Facebook and Microsoft are today introducing Open Neural Network Exchange (ONNX) format, a standard for representing deep learning models that enables models to be transferred between frameworks. ONNX is the first step toward an open ecosystem where AI developers can easily move between state-of-the-art tools and choose the combination that is best for them.
When developing learning models, engineers and researchers have many AI frameworks to choose from. At the outset of a project, developers have to choose features and commit to a framework. Many times, the features chosen when experimenting during research and development are different than the features desired for shipping to production. Many organizations are left without a good way to bridge the gap between these operating modes and have resorted to a range of creative workarounds to cope, such as requiring researchers work in the production system or translating models by hand.
We developed ONNX together with Microsoft to bridge this gap and to empower AI developers to choose the framework that fits the current stage of their project and easily switch between frameworks as the project evolves. Caffe2, PyTorch, and Cognitive Toolkit will all be releasing support for ONNX in September, which will allow models trained in one of these frameworks to be exported to another for inference. We invite the community to join the effort and support ONNX in their ecosystem. Enabling interoperability between different frameworks and streamlining the path from research to production will help increase the speed of innovation in the AI community.
ONNX is an important part of our deep learning approach here at Facebook. In Facebook’s AI teams (FAIR and AML), we are continuously trying to push the frontier of AI and develop better algorithms for learning. When we have a breakthrough, we’d like to make the better technologies available to people as soon as possible in our applications. With ONNX, we are focused on bringing the worlds of AI research and products closer together so that we can innovate and deploy faster.
People experimenting with new models, and particularly those in research, want maximum flexibility and expressiveness in writing neural networks — ranging from dynamic neural networks to supporting gradients of gradients, while keeping a bread-and-butter ConvNet performant. Researchers also want to iterate rapidly, which means that they need excellent tooling for interactive development and debugging. PyTorch has been built to push the limits of research frameworks, to unlock researchers from the constraints of a platform and allow them to express their ideas easier than before.
Conversely, product pipelines run training and inference every day on massive amounts of new data, while keeping the model largely constant. Carefully micro-optimizing the code specific to the product’s particular model, by doing tricks such as quantization and writing carefully hand-tuned code saves resources. [GG1] Caffe2 has been built with products, mobile, and extreme performance in mind. The internals of Caffe2 are flexible and highly optimized, so we can ship bigger and better models into underpowered hardware using every trick in the book.
With ONNX, we can get the best of both worlds. We can now export models for many common neural networks from PyTorch and deploy them on Caffe2. This is the first step in enabling us to rapidly move our latest research developments into production. Over the coming months, we will be enhancing ONNX and releasing improvements to Caffe2 and PyTorch that enable them to interoperate more deeply.

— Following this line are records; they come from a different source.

-- ==== Sys2Proof/Machine/Step.lean ====
section
/-! DEFINITION. One instruction step (40_system.md R126 to R128), and placing an instruction where the step fetches it. -/

namespace Sys2Proof.Machine

/-- `Step()`: a halted machine does not change (R126); else fetch, decode, execute (R128). The cost is added to `cycles` by the
meaning. The host's loop over it is `State.hostStep` (R290). -/
def step (s : State) : Host.Outcome State Fault Refusal :=
  if s.halted then .next s else exec s.fetchInstr.1 s.fetchInstr.2

/-- `s` with the instruction of the `nbits` bits `w` stored at `pc`, four bytes in all, and the machine not halted, so that
the next `step` runs it (notes/assumptions/12.md). -/
def State.withFetchWord (s : State) (nbits w : Nat) : State :=
  { State.placeBytes (tableBytes nbits w) s.pc s with halted := false }

end Sys2Proof.Machine
end

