-- ==== Sys2Proof/Machine/HostInterface.lean ====
section
/-! DEFINITION. The host's commands and queries (60_exceptions.md R289 to R294, 70_reset_and_hazards.md R301 to R303, 41_console.md R152 to
R156, 20_memory.md R54 to R56). Each runs to completion between two instructions (R291). No command writes the model's own
`params`, and none sets `freeCount` back (notes/assumptions/18.md). -/

namespace Sys2Proof.Machine

/-! Reset and loading -/

/-- `init()`: memory and CPU take their reset values (R301, R37). -/
def State.init (s : State) : State := { State.initial s.params with freeCount := s.freeCount }

/-- The console after `reset_cpu()`, under `RESET_CPU_CONSOLE` (R37, D21). -/
def State.consoleAfterResetCpu (s : State) : Console :=
  match s.params.resetCpuConsole with
  | .kept => s.console
  | .cleared => (State.initial s.params).console

/-- `reset_cpu()`: the CPU takes its reset values, memory and devices are kept (R302). -/
def State.resetCpu (s : State) : State :=
  { s.init with
    console := s.consoleAfterResetCpu
    mem := s.mem
    sysTimer := s.sysTimer
    countdown := s.countdown
    keyCode := s.keyCode
    keyState := s.keyState }

/-- The most bytes `load_program` copies (R6, R303). -/
def maxProgramBytes : Nat := 16384

/-- Bytes written directly into a store, at index `k` and upward. -/
def Memory.load : (bs : List Byte) → (k : Nat) → Memory → Memory
  | [], _, m => m
  | b :: bs, k, m => Memory.load bs (k + 1) (m.write k b)

/-- `load_program(bytes)`: at most 16,384 bytes to 0x0000 and upward; the rest is dropped, nothing else changes (R303). -/
def State.loadProgram (bytes : List Byte) (s : State) : State :=
  { s with mem := Memory.load (bytes.take maxProgramBytes) 0 s.mem }

/-! Running -/

/-- What one turn of the loop of R290 comes to: the call returns, or the loop goes on, with the state and the cycles used so far. -/
inductive HostTurn where
  | returns (s : State) (run : Nat)
  | goesOn (s : State) (run : Nat)
  /-- The instruction step answered no next state. No step does (R271). -/
  | stuck
deriving DecidableEq, Repr

/-- One turn of the loop of R290, `run` cycles used so far: the budget and the run control are tested before the instruction, the
display request after it. -/
def State.hostTurn (maxCycles run : Nat) (s : State) : HostTurn :=
  if run < maxCycles && !s.halted && !s.waitingForInput then
    match step s with
    | .next t =>
      if t.displayRequested && (s.params.stepPendingDisplay == .one || s.fetchInstr.1 == .display) then
        .returns t (run + s.stepCost)
      else .goesOn t (run + s.stepCost)
    | .fault _ => .stuck
    | .refused _ => .stuck
  else .returns s run

/-- The loop of R290, `run` cycles used so far. The loop has no bound of its own: under a cost table with a zero entry it may never
end, and there its least fixpoint is `none` (notes/assumptions/13.md). -/
def State.hostStepLoop (maxCycles run : Nat) (s : State) : Option (State × Nat) :=
  match s.hostTurn maxCycles run with
  | .returns t r => some (t, r)
  | .goesOn t r => State.hostStepLoop maxCycles r t
  | .stuck => none
partial_fixpoint

/-- The host's `step(max_cycles)`: the state after it and the cycles it returns (R290); `none` exactly where the loop of R290 never ends,
which no call does where every cost is at least 1. -/
def State.hostStep (maxCycles : Nat) (s : State) : Option (State × Nat) := s.hostStepLoop maxCycles 0

/-- The loop of R290 cut after `fuel` turns, in a form that evaluates: what it answers, `hostStepLoop` answers
(`State.hostStepLoop_eq_some_iff` of Sys2Proof/Laws/Host.lean). -/
def State.hostStepWithin (maxCycles : Nat) : (fuel : Nat) → (run : Nat) → State → Option (State × Nat)
  | 0, _, _ => none
  | fuel + 1, run, s =>
    match s.hostTurn maxCycles run with
    | .returns t r => some (t, r)
    | .goesOn t r => State.hostStepWithin maxCycles fuel r t
    | .stuck => none

/-- `is_halted()` (R293). -/
def State.isHalted (s : State) : Bool := s.halted

/-- `display_requested()` (R293). -/
def State.queryDisplayRequested (s : State) : Bool := s.displayRequested

/-- `consume_display()` (R292). -/
def State.consumeDisplay (s : State) : State := { s with displayRequested := false }

/-! Devices -/

/-- `tick_timers(delta)`: the system timer wraps, the countdown stops at zero (R280). -/
def State.tickTimers (delta : Nat) (s : State) : State :=
  { s with
    sysTimer := BitVec.ofNat 16 (s.sysTimer.toNat + delta)
    countdown := if delta < s.countdown.toNat then BitVec.ofNat 16 (s.countdown.toNat - delta) else 0 }

/-- `set_key(code, pressed)`: a release keeps the last key (R281). -/
def State.setKey (code : Byte) (pressed : Bool) (s : State) : State :=
  if pressed then { s with keyCode := code, keyState := 1 } else { s with keyState := 0 }

/-- The keys of R282. -/
inductive Key where
  /-- 'A'..'Z', as 0..25. -/
  | letter (k : Fin 26)
  /-- '0'..'9'. -/
  | digit (k : Fin 10)
  | space
  | enter
  | escape
  | backspace
  | tab
  | up
  | down
  | left
  | right
  | shift
  | control
  | alt
  /-- F1..F9, as 0..8. -/
  | function (k : Fin 9)
deriving DecidableEq, Repr

/-- The key code the host delivers for each key (R282). -/
def keyCodeOf : Key → Byte
  | .letter k => BitVec.ofNat 8 (0x41 + k.val)
  | .digit k => BitVec.ofNat 8 (0x30 + k.val)
  | .space => 0x20
  | .enter => 0x0D
  | .escape => 0x1B
  | .backspace => 0x08
  | .tab => 0x09
  | .up => 0x80
  | .down => 0x81
  | .left => 0x82
  | .right => 0x83
  | .shift => 0x84
  | .control => 0x85
  | .alt => 0x86
  | .function k => BitVec.ofNat 8 (0x90 + k.val)

/-! Inspection -/

/-- `cycles_executed()` (R285, R294). -/
def State.cyclesExecuted (s : State) : BitVec 64 := s.cycles

/-- `pc()` (R294). -/
def State.queryPc (s : State) : Word := s.pc

/-- `sp()` (R294). -/
def State.querySp (s : State) : Word := s.sp

/-- `register(i)`, for i in 0..7 only (R294, D29). -/
def State.queryRegister (s : State) (i : Reg) : Word := s.reg i

/-- `flags()`: the packed flag byte (R28, R294). -/
def State.queryFlags (s : State) : Byte := flagByte s.flags

/-! The console -/

/-- `console_bytes()`: the whole ring, index 0 first (R152). -/
def State.consoleBytes (s : State) : List Byte := s.console.cbuf.slice 0 consoleCapacity

/-- The most recent bytes in order, as the host reconstructs them from `console_bytes()`, `console_length()` and
`console_write_pos()` (R152). -/
def State.consoleView (s : State) : List Byte :=
  if s.console.clen < consoleCapacity then s.console.cbuf.slice 0 s.console.clen
  else s.console.cbuf.slice s.console.cpos (consoleCapacity - s.console.cpos) ++ s.console.cbuf.slice 0 s.console.cpos

/-- `console_length()` (R153). -/
def State.consoleLength (s : State) : Word := BitVec.ofNat 16 s.console.clen

/-- `console_write_pos()` (R154). -/
def State.consoleWritePos (s : State) : Word := BitVec.ofNat 16 s.console.cpos

/-- `consume_console_update()`: the value of `cupd`, and the state with `cupd` false (R155). -/
def State.consumeConsoleUpdate (s : State) : Bool × State :=
  (s.console.cupd, { s with console := { s.console with cupd := false } })

/-- `clear_console()`: empty, every byte 0x00, `cupd` kept (R156). -/
def State.clearConsole (s : State) : State :=
  { s with console := { cbuf := [], cpos := 0, clen := 0, cupd := s.console.cupd } }

/-! The framebuffer -/

/-- The first address of the framebuffer (R52, R54). -/
def framebufferBase : Nat := 0x4000

/-- `framebuffer_pointer()`: the 16,384 bytes of the framebuffer, read-only (R56). -/
def State.framebuffer (s : State) : List Byte := s.mem.slice framebufferBase 16384

/-- The address of pixel (x, y) (R54). -/
def pixelAddr (x y : Fin 128) : Word := BitVec.ofNat 16 (framebufferBase + y.val * 128 + x.val)

/-- The column of a framebuffer address: `(a - 0x4000)[6:0]` (R54). -/
def pixelX (a : Word) : BitVec 7 := (a - 0x4000).extractLsb' 0 7

/-- The row of a framebuffer address: `(a - 0x4000)[13:7]` (R54). -/
def pixelY (a : Word) : BitVec 7 := (a - 0x4000).extractLsb' 7 7

/-- The colour the host shows for a framebuffer byte, RGB332 (R55): each channel is rounded, `round(c * 255 / max)`, to the
nearest (no channel value falls halfway). The conversion is the host's; nothing in the CPU depends on it. -/
def rgb332 (p : Byte) : Nat × Nat × Nat :=
  let r3 := (p.extractLsb' 5 3).toNat
  let g3 := (p.extractLsb' 2 3).toNat
  let b2 := (p.extractLsb' 0 2).toNat
  ((r3 * 255 * 2 + 7) / 14, (g3 * 255 * 2 + 7) / 14, (b2 * 255 * 2 + 3) / 6)

end Sys2Proof.Machine
end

To implement ONNX support, we had to make changes to both PyTorch and Caffe2 and also unify operators between the frameworks. In Caffe2, this process was similar to adding a translator because Caffe2 already had a static graph representation built-in. In PyTorch, neural networks are specified as programs rather than explicit graphs, which posed a bigger challenge. In order to extract a graph from the program, we developed a tracer, which “traces”, i.e. records, the execution of the program as it runs. Tracing the program eliminates complexity and makes it easier to translate into a graph representation.
To see how it works, consider the following piece of code:
x = y * 2 if someComplicatedFunction(): z = x + y else: z = x * y
To directly export this code, ONNX would have to support conditionals and someComplicatedFunction(); in effect, becoming a general purpose programming language. However, in many deep learning models, the result of someComplicatedFunction() is always the same during inference. For example, in PyTorch conditionals are often some computation on the sizes or dimensions of input tensors. In these cases, a single trace through the code would be far simpler and can easily be represented in ONNX:
#someComplicatedFunction() == True x = y * 2 z = x + y
Currently, our tracer works with many common neural networks, but not some of the more advanced programs in PyTorch such as those with dynamic flow control. Over time, we will enhance ONNX and the tracer to support these programs, so that developers can leverage full flexibility of PyTorch with the high-performance robust deployment capabilities of Caffe2.
We are releasing the newest versions of Caffe2 and PyTorch with ONNX support today. We hope that you’re as excited as we are about the new features! They are at an early stage, so we hope that you’ll check them out and submit your feedback and improvements. We’ll continue to evolve ONNX, PyTorch, Caffe2 to make sure developers have the latest tools for AI, so expect more updates soon!